A joint prayer session was held in Gush Etzion, after the Duma arson attack.
(photo credit:MARC ISRAEL SELLEM/THE JERUSALEM POST)
Since signing a peace treaty with Egypt in 1979, Israel has seen peace for the past 37 years, a peace that has established mechanisms for security coordination and cooperation. This agreement has enhanced security and stability for Israeli citizens as Israel works with Egypt on not only on intelligence and military matters, but also trade and desalinization.
In 1994, when Israel signed another monumental peace treaty, this time with Jordan, a nation on its longest border, it got peace — a peace that has held more than two decades as these two nations engage in meaningful and close security cooperation.
Those treaties have yielded true and lasting benefits for the Israeli people.
If Israel makes peace with the Palestinians, it too will get peace and lasting benefits that go well beyond its immediate borders. With an agreement will come enhanced security and economic opportunities for Israelis and Palestinians, as well as opportunities for collaborative efforts in such areas as the environment, energy, security and water usage, and for doors to crack open to peace treaties between Israel and other Arab nations through the Arab Peace Initiative.

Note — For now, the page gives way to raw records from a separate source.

/-- A store that the global order does not hold yet comes before another access of its task, at a later place and of a class (R270 items
1 to 3). -/
def PStore.before (fs : List FenceAt) (x : PStore) (place cls : Nat) : Bool :=
  cls == 0 || cls == x.cls || fs.any fun f => decide (x.place < f.place) && decide (f.place < place) && f.mask.testBit x.cls && f.mask.testBit cls
/-- Stores of a list that are wanted, with those that come before one of them, directly or through others (R270 item 5), and the rest. -/
def pullStores (fs : List FenceAt) (want : PStore → Bool) (l : List PStore) : List PStore × List PStore :=
  l.foldr (fun (p : PStore) (acc : List PStore × List PStore) =>
    if want p || acc.1.any (fun y => p.before fs y.place y.cls) then (p :: acc.1, acc.2) else (acc.1, p :: acc.2)) ([], [])
/-- The stores of a list that come before an access of a place and a class, and the others. -/
def dueStores (fs : List FenceAt) (place cls : Nat) (l : List PStore) : List PStore × List PStore := pullStores fs (fun p => p.before fs place cls) l
/-- What a task still keeps back from the global order: stores, and the fences behind one of them. -/
def Task.keepStores (t : Task) (l : List PStore) : Task := { t with stores := l, fences := if l.isEmpty then [] else t.fences }
/-- An error that a store of a task meets in flight; the first one is kept (R207). -/
def State.meetLate (s : State) (id : Nat) (r : Raise) : State :=
  match s.taskOf id with
  | some t => if t.met.isNone then s.putTask { t with met := some r } else s
  | none => s
/-- Stores of a task enter the global order; one that meets a revoked key or a POISONED tile there is discarded (R326). -/
def State.enter (s : State) (t : Task) (l : List PStore) : State :=
  l.foldl (fun (s : State) (p : PStore) => match s.tensor p.tensor with
    | some x =>
      match s.meet x p.offset p.bytes.length with
      | some m => s.meetLate t.id ⟨m.cause, p.slot, m.words, some p.pos⟩
      | none => s.writeTensor (Agent.onStack (t.core / 12)) t.id none x p.offset p.bytes
    | none => s) s
/-- The stores that a task has made before a place, and that the global order does not hold yet, enter it in program order. -/
def State.drainUpTo (s : State) (id place : Nat) : State :=
  match s.taskOf id with
  | none => s
  | some t =>
    if t.stores.isEmpty then s
    else (s.putTask (t.keepStores (t.stores.filter fun p => !decide (p.place < place)))).enter t (t.stores.filter fun p => decide (p.place < place))
/-- All of them. -/
def State.drainAll (s : State) (id : Nat) : State :=
  match s.taskOf id with
  | none => s
  | some t => s.drainUpTo id t.place
/-- Some of the stores that a task keeps back, with those that come before them, enter the global order. -/
def State.pull (s : State) (t : Task) (want : PStore → Bool) : State :=
  let d := pullStores t.fences want t.stores
  if d.1.isEmpty then s else (s.putTask (t.keepStores d.2)).enter t d.1
/-- A task's later accesses come after all its earlier ones (R275): a fence of every class behind the stores it still keeps. -/
def Task.fenceAll (t : Task) : Task :=
  if t.stores.isEmpty then t else { t with fences := t.fences ++ [⟨t.place, 255⟩], place := t.place + 1 }
/-- What a task has stored so far comes before the accesses of the operator of a queue entry (R239, R275). -/
def State.owe (s : State) (t : Task) (queue entry : Nat) : State :=
  if t.stores.isEmpty then s
  else match s.workAt queue entry with
    | some w => s.setWork { w with after := w.after ++ [(t.id, t.place)] }
    | none => { s with forks := s.forks ++ [⟨queue, entry, t.id, t.place⟩] }
/-- What comes before every access of a work item enters the global order (R272, R275). -/
def State.drainAfter (s : State) (w : Work) : State :=
  if w.after.isEmpty then s else (w.after.foldl (fun (s : State) x => s.drainUpTo x.1 x.2) s).setWork { w with after := [] }

/-- The promise of a copy that starts now (R210). -/
def State.tail (s : State) (core : Nat) : Nat :=
  s.copies.foldl (fun acc c => if c.core = core ∧ c.st = .active then max acc c.promise else acc) 0
def State.promiseOf (s : State) (c : Copy) : Nat := max s.time (s.tail c.core) + c.lat + (c.bytes + 255) / 256 + c.xf

/-- A launch enters the pool at its release (R307). -/
def State.releaseLaunch (s : State) (t : Task) (die entry : Nat) : State :=
  let n := die * 4096 + entry
  let p := s.poolOf n
  let w := { Work.make s.nextWork (.pool die entry p.gen t.id) p.record p.record with
             prio := min (fld (recF p.record 24 1) 0 3) t.prio, est := recF p.record 32 4, queue := t.queue, entry := t.entry
             owner := t.owner, permit := (s.queueOf t.queue).permit &&& (bit t.hdr.topup + 2 * bit t.hdr.seq + 4 * bit t.hdr.sys)
             level := t.level + 1, seq := t.seq
             after := if t.stores.isEmpty then [] else [(t.id, t.place)] }
  (s.setPool n { p with st := .live, work := w.id }).spawn w t.seq

/-- The bytes of a window that a copy touches lie between two offsets; none where it touches none. -/
def Copy.reach (c : Copy) : Option (Nat × Nat) :=
  let bytes := fun (x : Access) => match x.spad with | some a => if c.kind = .cpxf then none else some (a, a + c.esz) | none => none
  let own := c.todo.foldl (fun (acc : Option (Nat × Nat)) y => match acc, bytes y.2 with
    | some (l, h), some (a, b) => some (min l a, max h b)
    | none, x => x
    | acc, none => acc) none
  if c.kind = .cpxf then (c.chain.getLast?).map fun b => (c.dest, c.dest + recF b 8 4) else own
/-- A copy forks (R272): what its task has done so far, and what happened before that, comes before its accesses; the windows that it writes or reads
hold races from now on (R206). -/
def State.forkCopy (s : State) (c : Copy) (t : Task) : State :=
  let c := { c with st := .active, forkAt := t.place }
  let s := s.setCopy c
  if c.reach.isNone ∧ c.barrier.isNone then s
  else
    let r := c.reach.getD (0, 0)
    let seen := t.clock
    let flow : Flow := ⟨c.id, t.id, r.1, r.2, c.barrier, false, false, seen⟩
    let read := c.kind == .cpout || c.kind == .cpsc
    let s := (if c.kind.targeted then c.targets else [t.id]).foldl (fun (s : State) id => match s.taskOf id with
      | some x =>
        let known := fun (d : Nat) => decide (1 ≤ Store.get 0 seen (copyKey d))
        let loose := if x.id = t.id then [] else x.news.filter fun n => !n.known seen x.id
        s.putTask { x with races := if read then { x.races with outbound := x.races.outbound ++ [flow] } else x.races.fork flow x.win known loose }
      | none => s) s
    match (if c.kind.targeted then s.taskOf t.id else none) with
    | some x => s.putTask { x with stamp := x.stamp + 1 }
    | none => s
/-- One held command of a task released (R204, R236); none where a DDEC meets an underflow. -/
def State.releaseOne (s : State) (t : Task) (h : Held) : Option State :=
  match h.kind with
  | .copy id => some (match s.copyOf id with
    | some c => { s.forkCopy { c with promise := s.promiseOf c, order := s.nextCopy } t with nextCopy := s.nextCopy + 1 }
    | none => s)
  | .lnch die entry => some (s.releaseLaunch t die entry)
  | .enq q r => some ((s.owe t q (s.queueOf q).tail).appendRecord q r)
  | .ddec ref => (s.owe t (fld ref 32 16) (fld ref 0 32)).decrement ref
  | .seqf p c =>
    let s := match Store.look s.seqs c with | some r => { s with seqs := Store.put c { r with st := .released } s.seqs } | none => s
    some ((s.forkSeq p c).getD s)
  | .seqe q => some (s.endSeq q)
  | .tfree id => some ((s.unhold id).deleteTensor id)
  | .nothing => some s
/-- Held commands released in issue order; the underflow of a DDEC ends the release with its cause, and what stands behind it
is still held (R239, R366). -/
def State.releaseList (s : State) (t : Task) : List Held → State × Option Raise
  | [] => (s, none)
  | h :: rest =>
    match s.releaseOne t h with
    | some s => s.releaseList t rest
    | none => ({ s with cur := { s.cur with heldq := rest } }, some ⟨0x13, 1, [match h.kind with | .ddec ref => ref | _ => 0, 0, 0, 0], some h.pos⟩)
def State.release (s : State) : State × Option Raise :=
  let t := s.cur
  { s with cur := { s.cur with heldq := [] } }.releaseList t t.heldq

/-- Retained bytes of every queue freed (R189). -/
def Arch.freeRetained (a : Arch) : Arch := { a with rq := a.rq.map fun kv => (kv.1, { kv.2 with retained := 0 }) }
/-- A checkpoint taken at a position (R252, R253). -/
def Task.checkpoint (t : Task) (pos : Nat) : Task :=
  let a := t.arch.freeRetained
  { t with arch := a, shadow := a, ckpt := pos, ckptDelay := t.delay, ckptRedirect := t.redirect, undo := [], races := t.races.keep
           meets := t.meets.filter fun (m : Meeting) => decide (Store.get 0 a.gbar m.level < m.gen) }
def State.checkpoint (s : State) (pos : Nat) : State :=
  { s with cur := s.cur.checkpoint pos, copies := s.copies.map fun c => if c.task = s.cur.id then { c with fresh := false } else c }

/-- The waits 1 to 3 of R252 hold nothing back at clock u: every result has landed and the array is idle. -/
def Task.quiet (t : Task) (u : Nat) : Bool := t.pend.all (·.landed u) && t.array.isEmpty
/-- Every result in flight lands. -/
def Task.landAll (t : Task) : Task := t.settle (t.pend.foldl (fun acc p => max acc p.last) 0)

/-- The window as the undo log restores it, the last line logged first (R255). -/
def undoWindow (w : Window) (log : List UndoLine) : Window := log.foldr (fun l w => w.write (64 * l.line) l.old) w

/-- What a held command reserved at issue is given back (R204, R236). -/
def State.discardOne (s : State) (h : Held) : State :=
  match h.kind with
  | .copy id => { s with copies := s.copies.filter fun c => c.id != id }
  | .lnch die entry => s.freePool (die * 4096 + entry)
  | .enq q _ => s.setQueue q { s.queueOf q with resv := (s.queueOf q).resv - 1 }
  | .seqf _ c => s.unreserve c
  | .ddec _ | .seqe _ | .tfree _ | .nothing => s
def State.discardHeld (s : State) (t : Task) : State := t.heldq.foldl State.discardOne s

An agreement means that Palestinians will be better able to raise themselves out of poverty and Israelis will be able to focus more on domestic matters and less on their borders. According to the World Bank, the West Bank and Gaza’s per capita gross domestic product was less than 8 percent of Israel’s. Israel must allow the Palestinians the opportunity to build their own economy, to work with regional partners and engage in international trade.
So, why are we waiting?
Do we want more deaths on both sides? More misery? More people scrambling for shelter? More international opprobrium for Israel?
Israel, with a military that is larger per capita than that of any of its neighbors, has the strength and ability to achieve peace. The question, though, is does Prime Minister Benjamin Netanyahu have the willingness and motivation to do so?
Demographic realities offer Israel no choice. If Israel is to remain both a Jewish and a democratic nation, it must reach peace with the Palestinians, and it must do so soon.
Insistence on 100 percent of the land will lead to a Jewish homeland with a Jewish minority; a binational state. If Israel wants to maintain its Jewish majority, it has no choice but to relinquish land, and self-governance, to the Palestinians. The framework for such an agreement already exists — and has for decades.
Under such a framework — endorsed by the Arab League through the Arab Peace Initiative — Israel would relinquish land in return for peace. Just imagine: Fifty-seven Arab and Muslim countries would establish full diplomatic relations with Israel in return for a comprehensive, and mutually beneficial, peace agreement that ends the occupation.
The inescapable truth is that the creation of a demilitarized Palestinian state is not a gift to the Palestinians; it is a gift to the Jewish democratic state of Israel. The only way Israel can remain a Jewish, democratic state is if the Palestinians have a state of their own. Otherwise, in 2020, the population from the Mediterranean Sea to the Jordan River will be only 49 percent Jewish.
Giving up land is the only way to prevent Israel from becoming a binational state with an Arab majority and Jewish minority, thereby forcing the homeland to either lose its Jewish character or to become a Jewish-controlled apartheid nation.
Israel’s leaders must recognize this demographic time bomb and take action before it’s too late. It’s time for two states for two people, with a demilitarized Palestinian state living side-by-side in peace and security with a democratic Jewish homeland of Israel.
As we’ve seen with Egypt and Jordan, the only way Israel can have peace is for Israel to make peace.
S. Daniel Abraham is the chair of the S. Daniel Abraham Center for Middle East Peace.